Psychology Meets Creativity
I’ve been reading through Creativity: Flow and the Psychology of Discovery and Invention by Mihaly Csikszentmihalyi. This is not a wikihow on creativity, but a comprehensive study spanning decades. Though I’m only three quarters of the way through, I’ve found it incredibly motivating. The participants interviewed in the study range from physicists to poets to business persons to entomologists.
If you want to give it a read you can download a digital copy on the Apple Bookstore or here’s a link to Amazon UK. Creativity: Flow and the Psychology of Discovery and Invention
Or you can check out a few points that stuck with me specifically:
- From the numerous examples of creative individuals, the significance allotted to idleness struck me. We’re not talking laziness. All of them kept incredibly full schedules. But they consistently included simple tasks into their daily practice, such as walking, driving, gardening, etc… Try taking a break from intense work and let your mind breathe. Without the pressure, ideas rise to the surface, sometimes good ideas and sometimes poor.

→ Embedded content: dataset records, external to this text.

/-! ## Load and store multiple -/

/-- R220: the four address variants (their start formulas are the spec's general knowledge G5), the length, the written-back
value, and the registers of a list in ascending order. -/
def Obligations.MultipleTransferAddresses : Prop :=
  ∀ (m : LsmOperand) (s : State),
    let base := s.readReg m.rn
    let n := (regList m.list).length
    let len := 4 * BitVec.ofNat 32 n
    (m.p = false → m.u = true → startAddress m s = base) ∧
    (m.p = true → m.u = true → startAddress m s = base + 4) ∧
    (m.p = false → m.u = false → startAddress m s = base - len + 4) ∧
    (m.p = true → m.u = false → startAddress m s = base - len) ∧
    multipleBase m s = (if m.u then base + len else base - len) ∧
    (regList m.list).Pairwise (· < ·) ∧ ∀ i, i ∈ regList m.list ↔ m.list.getLsbD i.val = true

/-- LDM (R221): the k-th register of the list gets the k-th word; register 15, if listed, takes bits [31:1] and T from bit 0;
the base is written back where W = 1 (an order the spec decides in D27); nothing else changes. Over RAM it completes and
reads the words there; over any devices that answer, what the reads changed in them stays; a read that fails is that
fault. The effect of an empty list (U5), on which the spec lets no claim about the hardware depend, is the model's choice
(log 12), and so is that of register 15 as the base (U3) under the model's parameter byRules (log 11). -/
def Obligations.LdmLoadsTheList : Prop :=
  ∀ (c : Cond) (m : LsmOperand) (s : State), condPassed c s.cpsr = true → MultipleDefined m s →
    let n := (regList m.list).length
    ((∀ k, k < n → RamWordAt (transferAddress m s k) s) → ∃ t, exec (.ldm c m) s = .next t ∧
      LdmPost m ((List.range n).map fun k => ramWord (transferAddress m s k) s) s s t) ∧
    (∀ e, readSeq n (startAddress m s) s = .error e → exec (.ldm c m) s = .fault e) ∧
    ∀ vs u, readSeq n (startAddress m s) s = .ok (vs, u) → ∃ t, exec (.ldm c m) s = .next t ∧ LdmPost m vs s u t
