-- ==== Sys2Proof/Tests/Slice0.lean ====
section
/-! SUPPORT. The model's own tests. Expected results come from spec/95_test_vectors.md (the section is named) or are worked out by
hand from the rule named; the words of the decode tests are filled in from the `encoding` strings of spec/opcode_table.json. The
witnesses at the end meet the hypotheses of the statements. -/

namespace Sys2Proof.Tests

open Sys2Proof Sys2Proof.Machine

/-! ## WellFormed: an ill-formed term for each check, refused -/

/-- A region of RAM. -/
def ram (base limit : Addr) (width : Nat) : Region :=
  { base := base, limit := limit, width := width, device := .ram }

/-- R6, WIDTHS: 24 is no width. -/
theorem test_wf_width : (ram 0 0xffff 24).wf = false := by decide
/-- R64: base above limit. -/
theorem test_wf_base_above_limit : (ram 0x2000 0x1fff 32).wf = false := by decide
/-- R64: base not a multiple of 8. -/
theorem test_wf_base_unaligned : (ram 4 0xffff 32).wf = false := by decide
/-- R64: limit + 1 not a multiple of 8. -/
theorem test_wf_limit_unaligned : (ram 0 0xfffb 32).wf = false := by decide
/-- R63: two regions that share addresses 0x1000 to 0x1fff, and two that share none. -/
theorem test_wf_overlap : AddressMap.wf [ram 0 0x1fff 32, ram 0x1000 0x2fff 32] = false ∧
    AddressMap.wf [ram 0x1000 0x2fff 32, ram 0 0xfff 64] = true := by decide
/-- R40: an id registered twice. -/
theorem test_wf_bank_twice : Bank.wf [(1, 5), (1, 6)] = false ∧ Bank.wf [(1, 5), (2, 6)] = true := by decide
/-- R40: ids out of order are not the canonical form. -/
theorem test_wf_bank_order : Bank.wf [(2, 5), (1, 6)] = false := by decide
/-- R6: an ill-formed bank in one slot makes the slots ill formed. -/
theorem test_wf_slots : coprocWf ((Vector.replicate 16 none).set 15 (some [(1, 5), (1, 6)])) = false := by decide
/-- Canonical memory lists no default byte and no address twice. -/
theorem test_wf_memory : Memory.wf [(4, 0)] = false ∧ Memory.wf [(4, 1), (4, 2)] = false ∧ Memory.wf [(4, 1), (9, 2)] = true := by
  decide
/-- U13: the host's construction refuses an ill-formed table. -/
theorem test_construct_refuses :
    hostConstruct { defaultConfig with addressMap := [ram 0 0x1fff 32, ram 0x1000 0x2fff 32] } (Vector.replicate 16 none)
      (Vector.replicate 16 0) 0 0 = none := by decide

/-! ## Decode: every constructor, by a word written out from the spec's encoding (x bits 1 in odd rows, 0 in even rows) -/

/-- Rows 1 to 4. -/
theorem test_decode_spaces :
    decode 0xfbb1234d = .blx true 0xb1234d ∧
    decode 0xf0000000 = .undefinedNv ∧
    decode 0x31b5a659 = .dpRegisterShift .cc 0xd true 5 10 6 .asr 9 ∧
    decode 0x30000090 = .multiplyExtendedSpace .cc := by
  decide
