-- ==== Sys2Proof/Machine/Step.lean ====
section
/-! DEFINITION. One step: the command at the front of the queue is taken with the queue's rest; with no command
waiting, `idleStep`. -/

namespace Sys2Proof.Machine

/-- One step of the station. -/
def step (s : State) : Host.Outcome State Fault Refusal :=
  match s.pending with
  | c :: rest => exec c { s with pending := rest }
  | [] => .next (idleStep s)

/-- The state with the command that the word spells in front of its queue; unchanged, since no word spells one
(assumption 26). -/
def State.withFetchWord (s : State) (nbits w : Nat) : State :=
  match decodeTableWord nbits w with
  | none => s
  | some c => { s with pending := c :: s.pending }

end Sys2Proof.Machine
end

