/-- CLOSE_TIMER_EXPIRY completes by the close of the train: NO_TRAIN, the close record of what the flush left, no dwell, no
vehicle, no AXLE frame waiting, counters cleared, the Roster released after the flush, DESYNC peers LIVE with misses and
slips 0 and every other entry with slips 0 alone changed, QUIET asked for, which in ACTIVE starts the quiet timer with the
held SITE's quiet time and changes nothing else of the Rate Controller. In RUNNING the flush hands every
ordinal up to the highest known one as forced steps and the vehicle left open closes with LAST; in ABANDONED nothing is
handed. A peer's TRAIN-CLOSE that matches the close record withholds the own one, without one a TRAIN-CLOSE with the
direction, the train number, both counts and the close flags is offered to the transmit queue and is the own close frame
if it enters; a timer that is not due has no effect (R6, R8, R36, R59, R85, R102, R104, R106, R134, R161, R162, R164,
R166, R177). What an offer does to the transmit queue stands in QueueOffers.
That a timer which is not due has no effect is log entry 3, that no hand-over chain runs between the forced steps log
entry 12; the frame's identity is log entry 19. -/
def Obligations.CloseTimerCloses : Prop :=
  ∀ (s : State) (e : Tick), s.strapFault = false → s.train.closeTimer = some e → s.train.state ≠ .noTrain →
    let known := max s.table.highestOpened (if s.train.standing = .contributing then s.wheel.counter else 0)
    let ended := cancelAxles { s with wheel := { s.wheel with dwell := none }
                                      pass := { s.pass with buffer := [], snapshot := none } }
    let w := if s.train.state = .running then closeVehicle { last := true } (flushTo known ended) else ended
    let matched := ∃ f, s.train.peerClose = some f ∧ f.ordinal = w.table.handedCount ∧ f.vehicles = w.asm.counter
    let own : CloseRecord :=
      { handed := w.table.handedCount, vehicles := w.asm.counter, reversed := s.train.state == .abandoned
        desync := w.train.standing == .desync }
    let payload : List Byte :=
      [3, if s.train.dir = .up then 0 else 1, s.train.number,
        BitVec.ofNat 8 (w.table.handedCount / 256), BitVec.ofNat 8 w.table.handedCount,
        BitVec.ofNat 8 (w.asm.counter / 256), BitVec.ofNat 8 w.asm.counter,
        (if s.train.state = .abandoned then 1 else 0) + (if w.train.standing = .desync then 2 else 0)]
    let offered := offer .train (BitVec.ofNat 6 s.train.number.toNat) payload w
    (¬ s.reached e → exec .closeTimerExpiry s = .next s) ∧
    (s.reached e → ∃ t, exec .closeTimerExpiry s = .next t ∧
      t.train.number = s.train.number ∧ t.train.dir = s.train.dir ∧ t.train.peerClose = s.train.peerClose ∧
      t.table = w.table ∧ t.asm = w.asm ∧ t.roster = w.roster.map releaseEntry ∧
      (matched → t.link = w.link ∧ t.pub = w.pub ∧ t.train = { w.train with
        state := .noTrain, closeTimer := none, ownClose := some own }) ∧
      (¬ matched → t.link = offered.1.link ∧ t.pub = offered.1.pub ∧ t.train = { w.train with
        state := .noTrain, closeTimer := none, ownClose := some own
        openFrame := offered.1.train.openFrame, closeFrame := offered.2 }) ∧
      (w.link.queue.length < 8 → offered = ({ w with link := { w.link with
        queue := w.link.queue ++ [⟨w.link.nextId, .train, BitVec.ofNat 6 s.train.number.toNat, payload⟩]
        nextId := w.link.nextId + 1 } }, some w.link.nextId)) ∧
      (s.train.state = .running → t.table.nextExpected = max s.table.nextExpected (known + 1) ∧
        (s.table.handedCount ≤ 65535 → t.table.handedCount =
          min (s.table.handedCount + (known + 1 - s.table.nextExpected)) 65535)) ∧
      t.wheel = { s.wheel with counter := 0, prev := none, dwell := none } ∧
      t.pass = { s.pass with buffer := [], snapshot := none } ∧
      (s.train.state = .running → t.asm.vehicle = none) ∧
      (∀ f ∈ t.link.queue, f.kind = .axle → s.link.attempt = some f.id) ∧
      (∀ p : Pos, t.roster[p] =
        (if (w.roster[p]).state = .desync then { w.roster[p] with state := .live, misses := 0, slips := 0 }
         else { w.roster[p] with slips := 0 })) ∧
      (s.rc.rate = .active → t.rc = { s.rc with
        rate := .quiet
        quietTimer := match s.conf.site with
          | none => none
          | some st => if st.quiet = 0 then none else some (s.tick + BitVec.ofNat 32 (st.quiet * 8192)) }) ∧
      (s.rc.rate ≠ .active → t.rc = s.rc) ∧
      (s.train.state = .abandoned → t.table = s.table ∧ t.asm = s.asm ∧ w.roster = s.roster) ∧
      t.fe = s.fe ∧ t.zero = s.zero ∧ t.conf = s.conf ∧ t.tick = s.tick ∧ t.pending = s.pending)
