-- ==== Sys2Proof/Tests/Slice0.lean ====
section
/-! SUPPORT. The model's own tests. The first part checks single operations against figures that stand in spec/ (each
test names its table or worked case); the second shows, for each statement of
Sys2Proof/Certificates/Slice0/Obligations.lean that has hypotheses, concrete states and operands that meet them. -/

namespace Sys2Proof.Tests

open Sys2Proof Sys2Proof.Machine

/-! ### Helpers -/

/-- The state after a command. -/
def after (c : Instr) (s : State) : State :=
  match exec c s with
  | .next t => t
  | .fault _ => s
  | .refused _ => s

/-- A frame with a good check. -/
def rx (k : Kind) (p : Pos) (payload : List Byte) (rosterLast : Bool := false) : RxFrame :=
  { position := p, sequence := 0, payload := payload, check := frameCheck k p 0 payload, rosterLast := rosterLast }

theorem rx_accepts (s : State) (k : Kind) (p : Pos) (payload : List Byte) (b : Bool)
    (h : payload.length = payloadLength k) (g : 3 ≤ kindValue k → p.val < s.conf.straps.count ∧ p ≠ s.own) :
    s.accepts k (rx k p payload b) := ⟨h, rfl, g⟩

/-- The SITE of the worked cases: B1 = 250, B2 = 500, B3 = 2,000, debounce 200, mask UNSETTLED, quorum 3, spread limit
10, agree tolerance 20, quiet timeout 30 s, refresh interval 600 s. -/
def site5 : Site :=
  { b1 := 250, b2 := 500, b3 := 2000, debounce := 200, k := 8, mask := 64, quorum := 3, overload := 250,
    imbalance := 20, impact := 150, agree := 20, spread := 10, quiet := 30, refresh := 600 }

/-- A CALIBRATE with a tracking band of 5 counts. -/
def cal5 : Calibrate :=
  { spanL := ⟨1000, 10⟩, spanR := ⟨1000, 10⟩, rounding := .nearest, capture := false, zeroL := 1200, zeroR := 1200,
    warn := 20, limit := 60, band := 5 }

/-- Station 2 of a five-station zone with L = 1,200 mm, READY, nothing queued, the pair idle for 11 bit times. -/
def base : State :=
  { State.reset with
    conf := { straps := ⟨2, 4, 6⟩, cal := some cal5, site := some site5, lastRefusal := .none }
    link := { State.reset.link with queue := [], recessive := 11 } }

/-- The same station in a running UP train. -/
def running : State :=
  { base with
    rc := { base.rc with rate := .active }
    train := { base.train with state := .running, standing := .contributing, closeTimer := some 491520, number := 1 } }

/-- The same station in BLANK. -/
def blank : State := { base with conf := { base.conf with cal := none, site := none } }

/-- A frame of the station in its queue. -/
def frame (id : Nat) (k : Kind) : QFrame := ⟨id, k, 0, List.replicate (payloadLength k) 0⟩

- This leads me to another insight gained: the necessity of balancing free thought and objectively analyzing those thoughts. I tend to criticize an idea before it’s half formed. And I imagine others struggle with the opposite, nurturing all ideas, even the bad ones. If you’re akin to me, then you don’t produce enough. If you fit in with the latter, then it’s easy for others to get lost in your output and give up before they stumble across something meaningful.
- Thirdly, I have concluded that my concept of personal time is warped. I consistently feel like I don’t have enough time, no matter how I rearrange my schedule. What do I even mean by enough time? In my own twisted world, it makes sense to say to myself, “I don’t have time to complete an hour long drawing study everyday, I have too much work to do.” So I spend my morning doing a little of this, a little of that. Resulting in an hour of checking email, perusing Social Media, and reading an article about why cats like to sit inside boxes so much. And I don’t think this is necessarily procrastination, it’s more of an irresponsible understanding of my time. So to edify this, I am intentionally performing tasks that I find rewarding and dismissing those that I don’t, regardless of how much time I think I’m “wasting”.
- Alright, last point that has made a groove in my brain: the value of adopting interests besides art. When various fields collide, a foundation is laid for exciting and new ideas to build onto one another. Most of us develop hobbies naturally, but how intentional are we about integrating them into our chosen lifelong practice? Anyone out there feel like they do this regularly?
Thanks for reading and I do hope you check it out for yourself!